Spośród nowych nabytków tylko Rudik i Razulis dla Szatałowa coś znaczą, chociaż wielkiej różnicy na boisku nie robią. Cała reszta nowych nabytków? Biorąc pod uwagę fakt, że grają głównie w czwartoligowych rezerwach i nie mieszczą się w meczowej osiemnastce, nie można oprzeć się wrażeniu, że to przeciętniacy, którzy uwłaczają jedynie klubowi. Wzmocnienia poczynione na zasadzie łapanki, bardziej dla sztuki niż dla jakości i realnego wzmocnienia zespołu. Odejście któregoś z nich latem będzie tylko i wyłącznie potwierdzeniem tej tezy, przyznaniem się do błędu. Najgorsze jest to, że w ich miejsce mogą przyjść kolejni, którzy nie będą nadawać się do gry.

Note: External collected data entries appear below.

-- ==== Sys2Proof/Tests/Slice0.lean ====
section
/-! SUPPORT. Tests of the model, their expected results from 95_test_vectors.md and 30_encoding.md, and for every statement
with hypotheses a state and operands that meet them. -/

open Sys2Proof Sys2Proof.Machine

namespace Sys2Proof.Tests

set_option Elab.async false

/-! ## Well-formedness: an ill-formed command for each check (30_encoding.md R75) -/

theorem test_shl_count_above_63_refused : Instr.wellFormed (.shl 64) = false := by decide
theorem test_shr_count_above_63_refused : Instr.wellFormed (.shr 64) = false := by decide
theorem test_pack_count_above_40_refused : Instr.wellFormed (.pack 41) = false := by decide
theorem test_unpack_count_above_40_refused : Instr.wellFormed (.unpack 41) = false := by decide
theorem test_counts_at_their_bounds_accepted :
    (Instr.shl 63).wellFormed = true ∧ (Instr.shr 63).wellFormed = true ∧ (Instr.pack 40).wellFormed = true ∧
      (Instr.unpack 40).wellFormed = true := by decide

/-! ## Decoding: RSV, K, D, SEL and OP written out bit by bit (30_encoding.md section 1) -/

/-- A command word from its fields, OP in bits 5:0 up to RSV in bits 63:19. -/
def fields (rsv : BitVec 45) (k : BitVec 6) (d : BitVec 2) (sel : BitVec 5) (op : BitVec 6) : Word :=
  (rsv ++ k ++ d ++ sel ++ op : BitVec 64)

/-- What the decoder answers for a word written from its fields. -/
def reads (k : BitVec 6) (d : BitVec 2) (sel : BitVec 5) (op : BitVec 6) (i : Instr) : Prop :=
  decode (fields 0 k d sel op) = .ok i

theorem test_decode_dun_dec : reads 0b000000 0b00 0b01110 0b000001 .dunDec := by unfold reads; rfl
theorem test_decode_dbin_ht_imply : reads 0b000000 0b00 0b01111 0b000010 .dbinHtImply := by unfold reads; rfl
theorem test_decode_each_post : reads 0b000000 0b00 0b00101 0b000011 .eachPost := by unfold reads; rfl
theorem test_decode_eachw_ht_imply : reads 0b000000 0b11 0b01111 0b000100 (.eachwHtImply .neg) := by unfold reads; rfl
theorem test_decode_eachw_add : reads 0b000000 0b01 0b00000 0b000100 (.eachwAdd .pos) := by unfold reads; rfl
theorem test_decode_zip_bitand : reads 0b000000 0b00 0b00100 0b000101 .zipBitand := by unfold reads; rfl
theorem test_decode_add : reads 0b000000 0b00 0b00000 0b001000 .add := by unfold reads; rfl
theorem test_decode_sub : reads 0b000000 0b00 0b00000 0b001001 .sub := by unfold reads; rfl
theorem test_decode_mul : reads 0b000000 0b00 0b00000 0b001010 .mul := by unfold reads; rfl
theorem test_decode_div : reads 0b000000 0b00 0b00000 0b001011 .div := by unfold reads; rfl
theorem test_decode_cmp : reads 0b000000 0b00 0b00000 0b001100 .cmp := by unfold reads; rfl
theorem test_decode_shl_63 : reads 0b111111 0b00 0b00000 0b001101 (.shl 63) := by unfold reads; rfl
theorem test_decode_shr_1 : reads 0b000001 0b00 0b00000 0b001110 (.shr 1) := by unfold reads; rfl
theorem test_decode_fromdec : reads 0b000000 0b00 0b00000 0b010000 .fromdec := by unfold reads; rfl
theorem test_decode_todec : reads 0b000000 0b00 0b00000 0b010001 .todec := by unfold reads; rfl
theorem test_decode_mov_b_r2 : reads 0b000000 0b00 0b00011 0b010010 .movBR2 := by unfold reads; rfl
theorem test_decode_cenc : reads 0b000000 0b00 0b00000 0b011000 .cenc := by unfold reads; rfl
theorem test_decode_cdec : reads 0b000000 0b00 0b00000 0b011001 .cdec := by unfold reads; rfl
theorem test_decode_wenc : reads 0b000000 0b00 0b00000 0b011010 .wenc := by unfold reads; rfl
theorem test_decode_wdec : reads 0b000000 0b00 0b00000 0b011011 .wdec := by unfold reads; rfl
theorem test_decode_pack_11 : reads 0b001011 0b00 0b00000 0b011100 (.pack 11) := by unfold reads; rfl
theorem test_decode_unpack_40 : reads 0b101000 0b00 0b00000 0b011101 (.unpack 40) := by unfold reads; rfl

/-- The words of 95_test_vectors.md section 2.1 that are illegal, each with the check that it fails. -/
theorem test_illegal_words_are_rejected :
    decode 0x0#64 = .error .unassignedOp ∧ decode 0x6#64 = .error .unassignedOp ∧
    decode 0x3F#64 = .error .unassignedOp ∧ decode 0x3C1#64 = .error .selectorRange ∧
    decode 0x3C3#64 = .error .selectorRange ∧ decode 0x1004#64 = .error .illegalDigit ∧
    decode 0x808#64 = .error .unusedDigit ∧ decode 0x48#64 = .error .selectorRange ∧
    decode 0x200A#64 = .error .unusedCount ∧ decode 0x112#64 = .error .selectorRange ∧
    decode 0x5201C#64 = .error .countRange ∧ decode 0x80008#64 = .error .reservedBits ∧
    decode 0x8000000000000008#64 = .error .reservedBits := by
  refine ⟨?_, ?_, ?_, ?_, ?_, ?_, ?_, ?_, ?_, ?_, ?_, ?_, ?_⟩ <;> rfl

theorem test_encode_is_the_documented_word :
    encode .dunInc = 0x341#64 ∧ encode (.eachwBitor .neg) = 0x1944#64 ∧ encode (.pack 11) = 0x1601C#64 := by decide

theorem test_table_word_is_decoded : decodeTableWord 64 0x1944 = some (.eachwBitor .neg) := rfl

theorem test_assembly_spelling :
    assembly (.eachwBitor .neg) = "eachw.bitor -" ∧ assembly (.pack 11) = "pack 11" ∧ assembly .movBR = "mov b,r" := by
  decide +kernel

/-! ## One step of one command -/

/-- The state after reset with the operands written. -/
def start (a b : String) (x : Word) : State :=
  { State.reset with a := tritString a, b := tritString b, x := x }

/-- Whether the step that serves the command word `w` answers a next state that `p` holds of. -/
def runs (s : State) (w : Word) (p : State → Bool) : Bool :=
  match step (s.withFetchWord 64 w.toNat) with
  | .next t => p t
  | .fault _ => false
  | .refused _ => false

/-- The word `w` with A and B as given leaves R and STATUS as given. -/
def gives (w : Word) (a b r : String) (status : Word) : Bool :=
  runs (start a b 0) w fun t => decide (t.r = tritString r) && decide (statusWord t = status)

/-- The same, with R2 as well. -/
def givesBoth (w : Word) (a b r r2 : String) (status : Word) : Bool :=
  runs (start a b 0) w fun t =>
    decide (t.r = tritString r) && decide (t.r2 = tritString r2) && decide (statusWord t = status)

/-- The word `w` with A as given leaves X as given, with STATUS 0. -/
def givesX (w : Word) (a : String) (x : Word) : Bool :=
  runs (start a "0" 0) w fun t => decide (t.x = x) && decide (statusWord t = 0)

/-- The word `w` with X as given leaves R and STATUS as given. -/
def takesX (w x : Word) (r : String) (status : Word) : Bool :=
  runs (start "0" "0" x) w fun t => decide (t.r = tritString r) && decide (statusWord t = status)

/-- The word `w` with R = "+00" and R2 = "-+" leaves a state that `p` holds of. -/
def moves (w : Word) (p : State → Bool) : Bool :=
  runs { State.reset with r := tritString "+00", r2 := tritString "-+" } w p

/-! ### Digit commands (95_test_vectors.md section 2.3) -/

theorem test_dun_negation : gives 0x1#64 "-" "0" "+" 0x0#64 = true := by decide +kernel
theorem test_dun_possibly : gives 0x41#64 "0" "0" "+" 0x0#64 = true := by decide +kernel
theorem test_dun_necessary : gives 0x81#64 "0" "0" "-" 0x0#64 = true := by decide +kernel
theorem test_dun_contingently : gives 0xC1#64 "0" "0" "+" 0x0#64 = true := by decide +kernel
theorem test_dun_ht_not : gives 0x101#64 "0" "0" "-" 0x0#64 = true := by decide +kernel
theorem test_dun_post : gives 0x141#64 "+" "0" "-" 0x0#64 = true := by decide +kernel
theorem test_dun_pre : gives 0x181#64 "-" "0" "+" 0x0#64 = true := by decide +kernel
theorem test_dun_absolute_positive : gives 0x1C1#64 "-" "0" "+" 0x0#64 = true := by decide +kernel
theorem test_dun_positive : gives 0x201#64 "-" "0" "0" 0x0#64 = true := by decide +kernel
theorem test_dun_not_negative : gives 0x241#64 "0" "0" "+" 0x0#64 = true := by decide +kernel
theorem test_dun_not_positive : gives 0x281#64 "0" "0" "-" 0x0#64 = true := by decide +kernel
theorem test_dun_negative : gives 0x2C1#64 "+" "0" "0" 0x0#64 = true := by decide +kernel
theorem test_dun_absolute_negative : gives 0x301#64 "+" "0" "-" 0x0#64 = true := by decide +kernel
theorem test_dun_inc : gives 0x341#64 "+" "0" "+-" 0x8#64 = true := by decide +kernel
theorem test_dun_dec : gives 0x381#64 "-" "0" "-+" 0x18#64 = true := by decide +kernel
theorem test_dbin_add : gives 0x2#64 "+" "+" "+-" 0x8#64 = true := by decide +kernel
theorem test_dbin_sub : gives 0x42#64 "-" "+" "-+" 0x18#64 = true := by decide +kernel
theorem test_dbin_mul : gives 0x82#64 "-" "-" "+" 0x0#64 = true := by decide +kernel
theorem test_dbin_div : gives 0xC2#64 "+" "-" "-" 0x0#64 = true := by decide +kernel
theorem test_dbin_bitand : gives 0x102#64 "0" "-" "-" 0x0#64 = true := by decide +kernel
theorem test_dbin_bitor : gives 0x142#64 "0" "+" "+" 0x0#64 = true := by decide +kernel
theorem test_dbin_bitxor : gives 0x182#64 "+" "+" "-" 0x0#64 = true := by decide +kernel
theorem test_dbin_k3_equiv : gives 0x1C2#64 "-" "-" "+" 0x0#64 = true := by decide +kernel
theorem test_dbin_k3_imply : gives 0x202#64 "0" "0" "0" 0x0#64 = true := by decide +kernel
theorem test_dbin_bi3_and : gives 0x242#64 "-" "0" "0" 0x0#64 = true := by decide +kernel
theorem test_dbin_bi3_or : gives 0x282#64 "+" "0" "0" 0x0#64 = true := by decide +kernel
theorem test_dbin_bi3_imply : gives 0x2C2#64 "-" "0" "0" 0x0#64 = true := by decide +kernel
theorem test_dbin_l3_imply : gives 0x302#64 "0" "0" "+" 0x0#64 = true := by decide +kernel
theorem test_dbin_rm3_imply : gives 0x342#64 "0" "-" "-" 0x0#64 = true := by decide +kernel
theorem test_dbin_para_imply : gives 0x382#64 "-" "0" "+" 0x0#64 = true := by decide +kernel
theorem test_dbin_ht_imply : gives 0x3C2#64 "0" "0" "+" 0x0#64 = true := by decide +kernel
theorem test_dbin_div_by_zero : gives 0xC2#64 "+" "+0" "0" 0x803#64 = true := by decide +kernel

Może dziewięć kolejek, a tyle w nowym roku rozegrali piłkarze w Ekstraklasie, nie jest za dużą liczbą rozegranych meczów, ale jest na pewno sporym materiałem do analizy.
***
Josu (6 meczów, 217 minut, 0 goli): Hiszpan, który ma za sobą treningi w samej La Masii. Ale w ostatnich latach jego kariera mocno zastopowała. Dodać należy, że do Górnika przyszedł z czwartoligowej włoskiej Terraciny, z którą zresztą rozwiązał kontrakt i przez cztery miesiące nie grał w piłkę. Jak na Hiszpana przystało dobry technicznie, piłka przy nodze mu nie przeszkadza, ale tak naprawdę do gry ekipy Jurija Szatałowa za wiele nie wnosi.
Evaldas Razulis (5 meczów, 342 minuty, 0 goli): miał zagwarantować gole. Jak dotąd ani razu nie udało mu się pokonać bramkarza rywali, a on sam chyba nie wie, kiedy ta sztuka mu się powiedzie. Co prawda, przychodząc do Łęcznej z litewskiego Atlantasa Kłajpeda jego liczby wyglądały dość korzystnie (25 meczów, 13 goli, 7 asyst), o tyle w lidze znacznie trudniejszej jaką niewątpliwe jest Ekstraklasa przełamać się nie może. Czekamy.
Wołodymyr Tanczyk (2 mecze, 67 minut, 0 goli): odstawiony w Ruchu Chorzów, ściągnięty do Łęcznej. 23 – letni pomocnik z Ukrainy, który wzmocnił bardziej czwartoligowe rezerwy, a w pierwszym zespole istnieje tylko do gierek treningowych.
Filipp Rudik (8 meczów, 351 minut, 1 gol): no i wreszcie on. Z całej szóstki bezwątpienia zawodnik najbardziej wartościowy. Rudik w barwach BATE Borysów wystąpił w Lidze Mistrzów i Lidze Europy. Na Lubelszczyznę przywiózł więc bagaż doświadczeń, dlatego od takiego piłkarza należy po prostu wymagać. Zabłyszczał w ostatniej kolejce pięknym golem przeciwko Lechowi Poznań.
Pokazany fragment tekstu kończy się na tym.